Influenza A and B viruses have
segmented genomes, each comprising eight negative-strand RNAs. The
virion RNAs are complexed with nucleoprotein (NP) and subunits of the
RNA-dependent RNA polymerase (PA, PB1, and PB2) to form viral
ribonucleoproteins (vRNPs) (18). After the entry and
uncoating of the virus, vRNPs enter the cell nucleus, where
transcription and replication of the viral RNA takes place. The NP
facilitates the nuclear import of vRNPs by interacting with proteins
belonging to the karyopherin
family of nuclear transport factors
(NPI-1 and NPI-3) (27-29). In addition, the NP of influenza
A virus has been implicated in the determination of host range
(32), the initiation of viral mRNA synthesis (3),
RNA elongation (11), and the switch between mRNA and cRNA
synthesis (antitermination) (5).
The region of the influenza A virus NP responsible for RNA binding has
been mapped to the N-terminal third of the protein, specifically
between residues 1 and 77 and 79 and 180 (1, 17).

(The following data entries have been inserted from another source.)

theorem execSub_keeps (k : Nat) (w : FmtT) (s : State) (h0 : Keeps s0 s) :
    OutKeeps s0 (execSub k w s) := by
  unfold execSub
  try dsimp only
  repeat' first
    | with_reducible assumption
    | with_reducible intro _
    | with_reducible apply ResKeeps.flt
    | with_reducible apply ResKeeps.ite
    | with_reducible apply ResKeeps.done
    | with_reducible apply ResKeeps.jump
    | with_reducible apply ResKeeps.hold
    | with_reducible apply OutKeeps.next
    | with_reducible apply OutKeeps.fault
    | with_reducible apply OutKeeps.ite
    | with_reducible apply issueT_keeps
    | with_reducible apply aluEff_keeps
    | split

theorem execMul_keeps (k : Nat) (w : FmtT) (s : State) (h0 : Keeps s0 s) :
    OutKeeps s0 (execMul k w s) := by
  unfold execMul
  try dsimp only
  repeat' first
    | with_reducible assumption
    | with_reducible intro _
    | with_reducible apply ResKeeps.flt
    | with_reducible apply ResKeeps.ite
    | with_reducible apply ResKeeps.done
    | with_reducible apply ResKeeps.jump
    | with_reducible apply ResKeeps.hold
    | with_reducible apply OutKeeps.next
    | with_reducible apply OutKeeps.fault
    | with_reducible apply OutKeeps.ite
    | with_reducible apply issueT_keeps
    | with_reducible apply aluEff_keeps
    | split

theorem execMulhu_keeps (k : Nat) (w : FmtT) (s : State) (h0 : Keeps s0 s) :
    OutKeeps s0 (execMulhu k w s) := by
  unfold execMulhu
  try dsimp only
  repeat' first
    | with_reducible assumption
    | with_reducible intro _
    | with_reducible apply ResKeeps.flt
    | with_reducible apply ResKeeps.ite
    | with_reducible apply ResKeeps.done
    | with_reducible apply ResKeeps.jump
    | with_reducible apply ResKeeps.hold
    | with_reducible apply OutKeeps.next
    | with_reducible apply OutKeeps.fault
    | with_reducible apply OutKeeps.ite
    | with_reducible apply issueT_keeps
    | with_reducible apply aluEff_keeps
    | split

theorem execMulhs_keeps (k : Nat) (w : FmtT) (s : State) (h0 : Keeps s0 s) :
    OutKeeps s0 (execMulhs k w s) := by
  unfold execMulhs
  try dsimp only
  repeat' first
    | with_reducible assumption
    | with_reducible intro _
    | with_reducible apply ResKeeps.flt
    | with_reducible apply ResKeeps.ite
    | with_reducible apply ResKeeps.done
    | with_reducible apply ResKeeps.jump
    | with_reducible apply ResKeeps.hold
    | with_reducible apply OutKeeps.next
    | with_reducible apply OutKeeps.fault
    | with_reducible apply OutKeeps.ite
    | with_reducible apply issueT_keeps
    | with_reducible apply aluEff_keeps
    | split

theorem execDivu_keeps (k : Nat) (w : FmtT) (s : State) (h0 : Keeps s0 s) :
    OutKeeps s0 (execDivu k w s) := by
  unfold execDivu
  try dsimp only
  repeat' first
    | with_reducible assumption
    | with_reducible intro _
    | with_reducible apply ResKeeps.flt
    | with_reducible apply ResKeeps.ite
    | with_reducible apply ResKeeps.done
    | with_reducible apply ResKeeps.jump
    | with_reducible apply ResKeeps.hold
    | with_reducible apply OutKeeps.next
    | with_reducible apply OutKeeps.fault
    | with_reducible apply OutKeeps.ite
    | with_reducible apply issueT_keeps
    | with_reducible apply aluEff_keeps
    | split

theorem execRemu_keeps (k : Nat) (w : FmtT) (s : State) (h0 : Keeps s0 s) :
    OutKeeps s0 (execRemu k w s) := by
  unfold execRemu
  try dsimp only
  repeat' first
    | with_reducible assumption
    | with_reducible intro _
    | with_reducible apply ResKeeps.flt
    | with_reducible apply ResKeeps.ite
    | with_reducible apply ResKeeps.done
    | with_reducible apply ResKeeps.jump
    | with_reducible apply ResKeeps.hold
    | with_reducible apply OutKeeps.next
    | with_reducible apply OutKeeps.fault
    | with_reducible apply OutKeeps.ite
    | with_reducible apply issueT_keeps
    | with_reducible apply aluEff_keeps
    | split

theorem execAnd_keeps (k : Nat) (w : FmtT) (s : State) (h0 : Keeps s0 s) :
    OutKeeps s0 (execAnd k w s) := by
  unfold execAnd
  try dsimp only
  repeat' first
    | with_reducible assumption
    | with_reducible intro _
    | with_reducible apply ResKeeps.flt
    | with_reducible apply ResKeeps.ite
    | with_reducible apply ResKeeps.done
    | with_reducible apply ResKeeps.jump
    | with_reducible apply ResKeeps.hold
    | with_reducible apply OutKeeps.next
    | with_reducible apply OutKeeps.fault
    | with_reducible apply OutKeeps.ite
    | with_reducible apply issueT_keeps
    | with_reducible apply aluEff_keeps
    | split

theorem execOr_keeps (k : Nat) (w : FmtT) (s : State) (h0 : Keeps s0 s) :
    OutKeeps s0 (execOr k w s) := by
  unfold execOr
  try dsimp only
  repeat' first
    | with_reducible assumption
    | with_reducible intro _
    | with_reducible apply ResKeeps.flt
    | with_reducible apply ResKeeps.ite
    | with_reducible apply ResKeeps.done
    | with_reducible apply ResKeeps.jump
    | with_reducible apply ResKeeps.hold
    | with_reducible apply OutKeeps.next
    | with_reducible apply OutKeeps.fault
    | with_reducible apply OutKeeps.ite
    | with_reducible apply issueT_keeps
    | with_reducible apply aluEff_keeps
    | split

theorem execXor_keeps (k : Nat) (w : FmtT) (s : State) (h0 : Keeps s0 s) :
    OutKeeps s0 (execXor k w s) := by
  unfold execXor
  try dsimp only
  repeat' first
    | with_reducible assumption
    | with_reducible intro _
    | with_reducible apply ResKeeps.flt
    | with_reducible apply ResKeeps.ite
    | with_reducible apply ResKeeps.done
    | with_reducible apply ResKeeps.jump
    | with_reducible apply ResKeeps.hold
    | with_reducible apply OutKeeps.next
    | with_reducible apply OutKeeps.fault
    | with_reducible apply OutKeeps.ite
    | with_reducible apply issueT_keeps
    | with_reducible apply aluEff_keeps
    | split

theorem execShl_keeps (k : Nat) (w : FmtT) (s : State) (h0 : Keeps s0 s) :
    OutKeeps s0 (execShl k w s) := by
  unfold execShl
  try dsimp only
  repeat' first
    | with_reducible assumption
    | with_reducible intro _
    | with_reducible apply ResKeeps.flt
    | with_reducible apply ResKeeps.ite
    | with_reducible apply ResKeeps.done
    | with_reducible apply ResKeeps.jump
    | with_reducible apply ResKeeps.hold
    | with_reducible apply OutKeeps.next
    | with_reducible apply OutKeeps.fault
    | with_reducible apply OutKeeps.ite
    | with_reducible apply issueT_keeps
    | with_reducible apply aluEff_keeps
    | split

theorem execShr_keeps (k : Nat) (w : FmtT) (s : State) (h0 : Keeps s0 s) :
    OutKeeps s0 (execShr k w s) := by
  unfold execShr
  try dsimp only
  repeat' first
    | with_reducible assumption
    | with_reducible intro _
    | with_reducible apply ResKeeps.flt
    | with_reducible apply ResKeeps.ite
    | with_reducible apply ResKeeps.done
    | with_reducible apply ResKeeps.jump
    | with_reducible apply ResKeeps.hold
    | with_reducible apply OutKeeps.next
    | with_reducible apply OutKeeps.fault
    | with_reducible apply OutKeeps.ite
    | with_reducible apply issueT_keeps
    | with_reducible apply aluEff_keeps
    | split

theorem execSar_keeps (k : Nat) (w : FmtT) (s : State) (h0 : Keeps s0 s) :
    OutKeeps s0 (execSar k w s) := by
  unfold execSar
  try dsimp only
  repeat' first
    | with_reducible assumption
    | with_reducible intro _
    | with_reducible apply ResKeeps.flt
    | with_reducible apply ResKeeps.ite
    | with_reducible apply ResKeeps.done
    | with_reducible apply ResKeeps.jump
    | with_reducible apply ResKeeps.hold
    | with_reducible apply OutKeeps.next
    | with_reducible apply OutKeeps.fault
    | with_reducible apply OutKeeps.ite
    | with_reducible apply issueT_keeps
    | with_reducible apply aluEff_keeps
    | split

theorem execMin_keeps (k : Nat) (w : FmtT) (s : State) (h0 : Keeps s0 s) :
    OutKeeps s0 (execMin k w s) := by
  unfold execMin
  try dsimp only
  repeat' first
    | with_reducible assumption
    | with_reducible intro _
    | with_reducible apply ResKeeps.flt
    | with_reducible apply ResKeeps.ite
    | with_reducible apply ResKeeps.done
    | with_reducible apply ResKeeps.jump
    | with_reducible apply ResKeeps.hold
    | with_reducible apply OutKeeps.next
    | with_reducible apply OutKeeps.fault
    | with_reducible apply OutKeeps.ite
    | with_reducible apply Keeps.ite
    | with_reducible apply issueT_keeps
    | with_reducible apply aluEff_keeps
    | split

theorem execMax_keeps (k : Nat) (w : FmtT) (s : State) (h0 : Keeps s0 s) :
    OutKeeps s0 (execMax k w s) := by
  unfold execMax
  try dsimp only
  repeat' first
    | with_reducible assumption
    | with_reducible intro _
    | with_reducible apply ResKeeps.flt
    | with_reducible apply ResKeeps.ite
    | with_reducible apply ResKeeps.done
    | with_reducible apply ResKeeps.jump
    | with_reducible apply ResKeeps.hold
    | with_reducible apply OutKeeps.next
    | with_reducible apply OutKeeps.fault
    | with_reducible apply OutKeeps.ite
    | with_reducible apply Keeps.ite
    | with_reducible apply issueT_keeps
    | with_reducible apply aluEff_keeps
    | split

theorem execMinu_keeps (k : Nat) (w : FmtT) (s : State) (h0 : Keeps s0 s) :
    OutKeeps s0 (execMinu k w s) := by
  unfold execMinu
  try dsimp only
  repeat' first
    | with_reducible assumption
    | with_reducible intro _
    | with_reducible apply ResKeeps.flt
    | with_reducible apply ResKeeps.ite
    | with_reducible apply ResKeeps.done
    | with_reducible apply ResKeeps.jump
    | with_reducible apply ResKeeps.hold
    | with_reducible apply OutKeeps.next
    | with_reducible apply OutKeeps.fault
    | with_reducible apply OutKeeps.ite
    | with_reducible apply Keeps.ite
    | with_reducible apply issueT_keeps
    | with_reducible apply aluEff_keeps
    | split

theorem execMaxu_keeps (k : Nat) (w : FmtT) (s : State) (h0 : Keeps s0 s) :
    OutKeeps s0 (execMaxu k w s) := by
  unfold execMaxu
  try dsimp only
  repeat' first
    | with_reducible assumption
    | with_reducible intro _
    | with_reducible apply ResKeeps.flt
    | with_reducible apply ResKeeps.ite
    | with_reducible apply ResKeeps.done
    | with_reducible apply ResKeeps.jump
    | with_reducible apply ResKeeps.hold
    | with_reducible apply OutKeeps.next
    | with_reducible apply OutKeeps.fault
    | with_reducible apply OutKeeps.ite
    | with_reducible apply Keeps.ite
    | with_reducible apply issueT_keeps
    | with_reducible apply aluEff_keeps
    | split

theorem execSel_keeps (k : Nat) (w : FmtT) (s : State) (h0 : Keeps s0 s) :
    OutKeeps s0 (execSel k w s) := by
  unfold execSel
  try dsimp only
  repeat' first
    | with_reducible assumption
    | with_reducible intro _
    | with_reducible apply ResKeeps.flt
    | with_reducible apply ResKeeps.ite
    | with_reducible apply ResKeeps.done
    | with_reducible apply ResKeeps.jump
    | with_reducible apply ResKeeps.hold
    | with_reducible apply OutKeeps.next
    | with_reducible apply OutKeeps.fault
    | with_reducible apply OutKeeps.ite
    | with_reducible apply Keeps.ite
    | with_reducible apply issueT_keeps
    | with_reducible apply aluEff_keeps
    | split

theorem execCmp_keeps (k : Nat) (w : FmtT) (s : State) (h0 : Keeps s0 s) :
    OutKeeps s0 (execCmp k w s) := by
  unfold execCmp
  try dsimp only
  repeat' first
    | with_reducible assumption
    | with_reducible intro _
    | with_reducible apply ResKeeps.flt
    | with_reducible apply ResKeeps.ite
    | with_reducible apply ResKeeps.done
    | with_reducible apply ResKeeps.jump
    | with_reducible apply ResKeeps.hold
    | with_reducible apply OutKeeps.next
    | with_reducible apply OutKeeps.fault
    | with_reducible apply OutKeeps.ite
    | with_reducible apply issueT_keeps
    | with_reducible apply regOp_keeps
    | split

Recently,
it was reported that the N terminus of influenza A virus NP also
contains a nonconventional nuclear localization signal (NLS) (25,
34). Significantly, influenza B virus NP lacks homology to the A
virus protein at the N terminus. For all influenza B virus isolates for
which the sequences are available (7, 9, 13, 20, 31), the NP
is 50 amino acids longer at the N terminus than the A virus protein,
and indeed lacks homology to influenza A virus NP over the first 69 residues (Fig. 1). The length and amino
acid sequence of the N-terminal extension are highly conserved among
influenza B virus NPs, implying that it may have a conserved function.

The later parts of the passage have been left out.